• _WHAT TO DO_: Find the line containing "-- ==== Sys2Proof/Laws/State.lean" in the entries below. Restate it and each line after it, word for word, up to and including the line containing "s.l2 := rfl".

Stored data
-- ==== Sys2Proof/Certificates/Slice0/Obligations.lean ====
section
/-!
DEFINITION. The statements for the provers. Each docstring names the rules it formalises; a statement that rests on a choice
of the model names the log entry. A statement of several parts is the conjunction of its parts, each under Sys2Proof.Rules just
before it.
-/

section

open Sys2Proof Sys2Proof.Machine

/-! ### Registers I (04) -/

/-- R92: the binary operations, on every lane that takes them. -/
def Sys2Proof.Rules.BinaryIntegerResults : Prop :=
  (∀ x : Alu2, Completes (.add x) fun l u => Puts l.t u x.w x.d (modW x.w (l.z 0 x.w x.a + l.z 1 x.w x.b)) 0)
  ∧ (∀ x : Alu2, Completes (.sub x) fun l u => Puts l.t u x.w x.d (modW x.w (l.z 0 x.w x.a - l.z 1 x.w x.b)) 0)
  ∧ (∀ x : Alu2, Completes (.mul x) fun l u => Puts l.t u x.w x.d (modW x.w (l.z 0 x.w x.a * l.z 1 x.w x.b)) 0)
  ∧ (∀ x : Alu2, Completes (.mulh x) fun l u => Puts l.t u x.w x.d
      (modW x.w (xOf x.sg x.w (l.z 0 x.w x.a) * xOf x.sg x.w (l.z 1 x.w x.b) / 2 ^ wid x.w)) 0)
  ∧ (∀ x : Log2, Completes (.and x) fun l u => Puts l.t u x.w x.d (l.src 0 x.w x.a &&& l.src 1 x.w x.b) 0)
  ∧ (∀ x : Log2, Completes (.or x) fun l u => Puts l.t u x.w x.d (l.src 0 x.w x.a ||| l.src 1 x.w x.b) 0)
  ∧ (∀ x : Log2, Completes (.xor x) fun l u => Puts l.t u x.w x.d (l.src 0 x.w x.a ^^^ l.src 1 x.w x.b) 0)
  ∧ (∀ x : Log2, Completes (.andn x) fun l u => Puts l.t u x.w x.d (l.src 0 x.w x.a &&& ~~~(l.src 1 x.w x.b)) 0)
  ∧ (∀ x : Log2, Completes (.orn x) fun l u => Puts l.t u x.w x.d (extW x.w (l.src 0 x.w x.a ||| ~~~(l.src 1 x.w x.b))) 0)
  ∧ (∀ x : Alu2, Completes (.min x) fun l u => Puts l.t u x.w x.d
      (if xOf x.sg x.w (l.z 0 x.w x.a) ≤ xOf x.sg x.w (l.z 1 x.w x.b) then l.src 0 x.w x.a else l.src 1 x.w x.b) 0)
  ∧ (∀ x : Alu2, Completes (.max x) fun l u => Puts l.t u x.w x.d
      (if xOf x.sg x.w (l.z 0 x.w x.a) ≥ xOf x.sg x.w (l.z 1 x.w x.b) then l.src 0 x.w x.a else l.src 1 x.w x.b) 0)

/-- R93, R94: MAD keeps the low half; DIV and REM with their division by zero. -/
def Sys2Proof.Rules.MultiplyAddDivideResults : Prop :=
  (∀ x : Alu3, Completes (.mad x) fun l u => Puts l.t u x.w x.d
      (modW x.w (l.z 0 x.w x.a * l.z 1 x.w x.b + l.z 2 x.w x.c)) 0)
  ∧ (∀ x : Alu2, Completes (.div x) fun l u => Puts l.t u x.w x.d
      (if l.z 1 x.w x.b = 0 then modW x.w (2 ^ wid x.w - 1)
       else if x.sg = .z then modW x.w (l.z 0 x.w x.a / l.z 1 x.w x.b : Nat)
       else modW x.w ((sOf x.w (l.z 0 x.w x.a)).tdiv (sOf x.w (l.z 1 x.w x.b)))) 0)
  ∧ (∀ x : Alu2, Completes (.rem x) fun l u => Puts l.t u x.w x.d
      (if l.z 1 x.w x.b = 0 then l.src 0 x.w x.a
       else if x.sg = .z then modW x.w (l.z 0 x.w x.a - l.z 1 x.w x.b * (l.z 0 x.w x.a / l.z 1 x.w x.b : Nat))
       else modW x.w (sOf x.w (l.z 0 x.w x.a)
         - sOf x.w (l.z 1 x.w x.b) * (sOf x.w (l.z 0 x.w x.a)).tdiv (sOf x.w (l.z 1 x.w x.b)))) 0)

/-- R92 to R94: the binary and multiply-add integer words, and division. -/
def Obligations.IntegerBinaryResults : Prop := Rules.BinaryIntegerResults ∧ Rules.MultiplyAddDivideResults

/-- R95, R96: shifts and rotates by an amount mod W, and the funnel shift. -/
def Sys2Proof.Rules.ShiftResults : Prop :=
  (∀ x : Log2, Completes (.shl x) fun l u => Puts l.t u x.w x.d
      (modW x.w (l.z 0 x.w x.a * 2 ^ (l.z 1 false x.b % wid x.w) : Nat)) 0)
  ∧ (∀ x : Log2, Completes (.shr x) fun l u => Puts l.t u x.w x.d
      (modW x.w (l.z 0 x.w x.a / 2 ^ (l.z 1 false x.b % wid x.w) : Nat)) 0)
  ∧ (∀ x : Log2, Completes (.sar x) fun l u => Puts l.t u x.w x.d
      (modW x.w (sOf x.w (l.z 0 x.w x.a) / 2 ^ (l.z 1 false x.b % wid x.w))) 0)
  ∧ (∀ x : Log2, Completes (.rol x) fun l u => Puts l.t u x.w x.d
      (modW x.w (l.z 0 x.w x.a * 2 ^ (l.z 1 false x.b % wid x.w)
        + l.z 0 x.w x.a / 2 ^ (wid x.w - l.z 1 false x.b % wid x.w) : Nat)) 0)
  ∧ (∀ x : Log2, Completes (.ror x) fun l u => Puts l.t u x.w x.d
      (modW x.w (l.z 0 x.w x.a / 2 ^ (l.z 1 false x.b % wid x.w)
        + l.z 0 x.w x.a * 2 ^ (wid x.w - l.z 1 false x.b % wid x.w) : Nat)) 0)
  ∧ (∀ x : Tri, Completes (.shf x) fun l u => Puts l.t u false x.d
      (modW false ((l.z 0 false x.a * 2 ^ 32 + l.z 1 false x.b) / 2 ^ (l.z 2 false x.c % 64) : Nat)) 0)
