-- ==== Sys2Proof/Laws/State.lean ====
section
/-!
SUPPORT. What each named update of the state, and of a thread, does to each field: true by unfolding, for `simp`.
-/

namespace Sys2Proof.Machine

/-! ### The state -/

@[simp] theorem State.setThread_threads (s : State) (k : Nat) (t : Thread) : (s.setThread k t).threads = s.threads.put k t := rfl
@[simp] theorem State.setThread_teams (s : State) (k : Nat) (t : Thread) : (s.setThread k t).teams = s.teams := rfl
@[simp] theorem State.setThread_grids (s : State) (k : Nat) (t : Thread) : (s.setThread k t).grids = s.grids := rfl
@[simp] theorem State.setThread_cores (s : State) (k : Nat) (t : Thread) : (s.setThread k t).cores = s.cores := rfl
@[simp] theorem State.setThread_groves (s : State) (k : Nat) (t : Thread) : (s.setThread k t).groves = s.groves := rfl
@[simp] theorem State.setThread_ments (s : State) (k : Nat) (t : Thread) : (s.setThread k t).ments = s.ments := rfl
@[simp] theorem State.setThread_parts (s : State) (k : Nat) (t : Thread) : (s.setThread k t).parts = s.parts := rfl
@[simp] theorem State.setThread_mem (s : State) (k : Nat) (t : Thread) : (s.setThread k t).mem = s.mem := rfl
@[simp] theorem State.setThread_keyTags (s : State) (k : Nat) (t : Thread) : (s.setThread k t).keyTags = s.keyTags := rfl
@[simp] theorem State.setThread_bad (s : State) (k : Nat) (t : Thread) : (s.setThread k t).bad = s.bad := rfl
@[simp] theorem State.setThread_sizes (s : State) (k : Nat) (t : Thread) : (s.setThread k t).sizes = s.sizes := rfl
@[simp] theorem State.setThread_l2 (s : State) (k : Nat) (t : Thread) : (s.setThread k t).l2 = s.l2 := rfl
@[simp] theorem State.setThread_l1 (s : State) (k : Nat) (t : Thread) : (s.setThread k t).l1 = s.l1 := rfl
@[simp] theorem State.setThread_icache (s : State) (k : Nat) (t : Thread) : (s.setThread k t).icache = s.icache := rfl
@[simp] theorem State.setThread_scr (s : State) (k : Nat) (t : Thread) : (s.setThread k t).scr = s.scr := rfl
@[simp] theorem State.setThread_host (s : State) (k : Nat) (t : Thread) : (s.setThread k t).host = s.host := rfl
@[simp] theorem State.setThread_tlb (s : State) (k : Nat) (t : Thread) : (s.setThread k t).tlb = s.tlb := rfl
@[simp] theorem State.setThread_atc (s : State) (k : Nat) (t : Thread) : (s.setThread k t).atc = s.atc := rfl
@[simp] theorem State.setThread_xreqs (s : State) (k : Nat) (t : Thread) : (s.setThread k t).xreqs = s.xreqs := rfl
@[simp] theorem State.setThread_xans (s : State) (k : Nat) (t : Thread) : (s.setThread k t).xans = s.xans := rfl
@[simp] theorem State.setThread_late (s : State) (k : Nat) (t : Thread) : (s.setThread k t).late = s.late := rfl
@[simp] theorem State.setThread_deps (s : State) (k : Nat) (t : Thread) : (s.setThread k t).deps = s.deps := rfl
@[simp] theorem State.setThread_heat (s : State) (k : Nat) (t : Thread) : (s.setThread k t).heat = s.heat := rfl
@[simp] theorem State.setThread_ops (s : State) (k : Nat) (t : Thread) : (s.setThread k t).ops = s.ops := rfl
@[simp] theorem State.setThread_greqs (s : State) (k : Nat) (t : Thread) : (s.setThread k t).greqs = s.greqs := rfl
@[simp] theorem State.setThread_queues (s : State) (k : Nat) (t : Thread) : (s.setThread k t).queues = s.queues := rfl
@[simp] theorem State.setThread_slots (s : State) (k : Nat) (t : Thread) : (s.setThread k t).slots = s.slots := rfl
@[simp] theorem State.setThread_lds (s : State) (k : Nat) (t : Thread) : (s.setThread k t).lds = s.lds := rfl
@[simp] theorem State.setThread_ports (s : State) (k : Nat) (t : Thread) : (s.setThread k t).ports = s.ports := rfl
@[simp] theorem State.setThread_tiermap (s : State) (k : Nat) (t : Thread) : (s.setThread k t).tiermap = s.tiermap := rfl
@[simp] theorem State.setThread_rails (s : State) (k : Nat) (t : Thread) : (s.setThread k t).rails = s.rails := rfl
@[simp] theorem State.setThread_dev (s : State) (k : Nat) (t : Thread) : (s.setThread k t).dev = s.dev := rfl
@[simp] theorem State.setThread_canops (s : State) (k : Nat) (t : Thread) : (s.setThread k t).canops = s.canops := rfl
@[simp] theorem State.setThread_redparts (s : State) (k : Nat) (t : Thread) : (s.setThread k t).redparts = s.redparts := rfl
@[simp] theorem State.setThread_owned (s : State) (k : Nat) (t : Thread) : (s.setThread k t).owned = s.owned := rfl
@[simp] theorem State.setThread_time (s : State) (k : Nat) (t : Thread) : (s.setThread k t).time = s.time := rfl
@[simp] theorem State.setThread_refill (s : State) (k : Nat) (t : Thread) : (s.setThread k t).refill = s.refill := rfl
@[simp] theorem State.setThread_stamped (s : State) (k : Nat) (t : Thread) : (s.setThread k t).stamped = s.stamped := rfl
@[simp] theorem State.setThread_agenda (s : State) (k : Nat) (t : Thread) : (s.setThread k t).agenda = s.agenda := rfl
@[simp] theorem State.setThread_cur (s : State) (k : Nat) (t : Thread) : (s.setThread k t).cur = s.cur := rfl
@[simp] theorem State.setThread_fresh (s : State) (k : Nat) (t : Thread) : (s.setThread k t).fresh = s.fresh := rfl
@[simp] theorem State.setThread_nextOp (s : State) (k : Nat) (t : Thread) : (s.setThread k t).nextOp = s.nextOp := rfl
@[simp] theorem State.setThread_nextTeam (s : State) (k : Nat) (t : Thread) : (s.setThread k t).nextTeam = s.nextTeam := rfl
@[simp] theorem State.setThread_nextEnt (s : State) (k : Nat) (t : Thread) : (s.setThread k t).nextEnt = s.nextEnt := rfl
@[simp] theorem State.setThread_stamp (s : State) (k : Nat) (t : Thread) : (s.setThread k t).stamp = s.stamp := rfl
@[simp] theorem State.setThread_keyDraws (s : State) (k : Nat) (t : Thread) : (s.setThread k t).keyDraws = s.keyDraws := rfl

• _ANSWER SPACE_:
-- ==== Sys2Proof/Laws/State.lean ====
section
/-!
SUPPORT. What each named update of the state, and of a thread, does to each field: true by unfolding, for `simp`.
-/

namespace Sys2Proof.Machine

/-! ### The state -/

@[simp] theorem State.setThread_threads (s : State) (k : Nat) (t : Thread) : (s.setThread k t).threads = s.threads.put k t := rfl
@[simp] theorem State.setThread_teams (s : State) (k : Nat) (t : Thread) : (s.setThread k t).teams = s.teams := rfl
@[simp] theorem State.setThread_grids (s : State) (k : Nat) (t : Thread) : (s.setThread k t).grids = s.grids := rfl
@[simp] theorem State.setThread_cores (s : State) (k : Nat) (t : Thread) : (s.setThread k t).cores = s.cores := rfl
@[simp] theorem State.setThread_groves (s : State) (k : Nat) (t : Thread) : (s.setThread k t).groves = s.groves := rfl
@[simp] theorem State.setThread_ments (s : State) (k : Nat) (t : Thread) : (s.setThread k t).ments = s.ments := rfl
@[simp] theorem State.setThread_parts (s : State) (k : Nat) (t : Thread) : (s.setThread k t).parts = s.parts := rfl
@[simp] theorem State.setThread_mem (s : State) (k : Nat) (t : Thread) : (s.setThread k t).mem = s.mem := rfl
@[simp] theorem State.setThread_keyTags (s : State) (k : Nat) (t : Thread) : (s.setThread k t).keyTags = s.keyTags := rfl
@[simp] theorem State.setThread_bad (s : State) (k : Nat) (t : Thread) : (s.setThread k t).bad = s.bad := rfl
@[simp] theorem State.setThread_sizes (s : State) (k : Nat) (t : Thread) : (s.setThread k t).sizes = s.sizes := rfl
@[simp] theorem State.setThread_l2 (s : State) (k : Nat) (t : Thread) : (s.setThread k t).l2 = s.l2 := rfl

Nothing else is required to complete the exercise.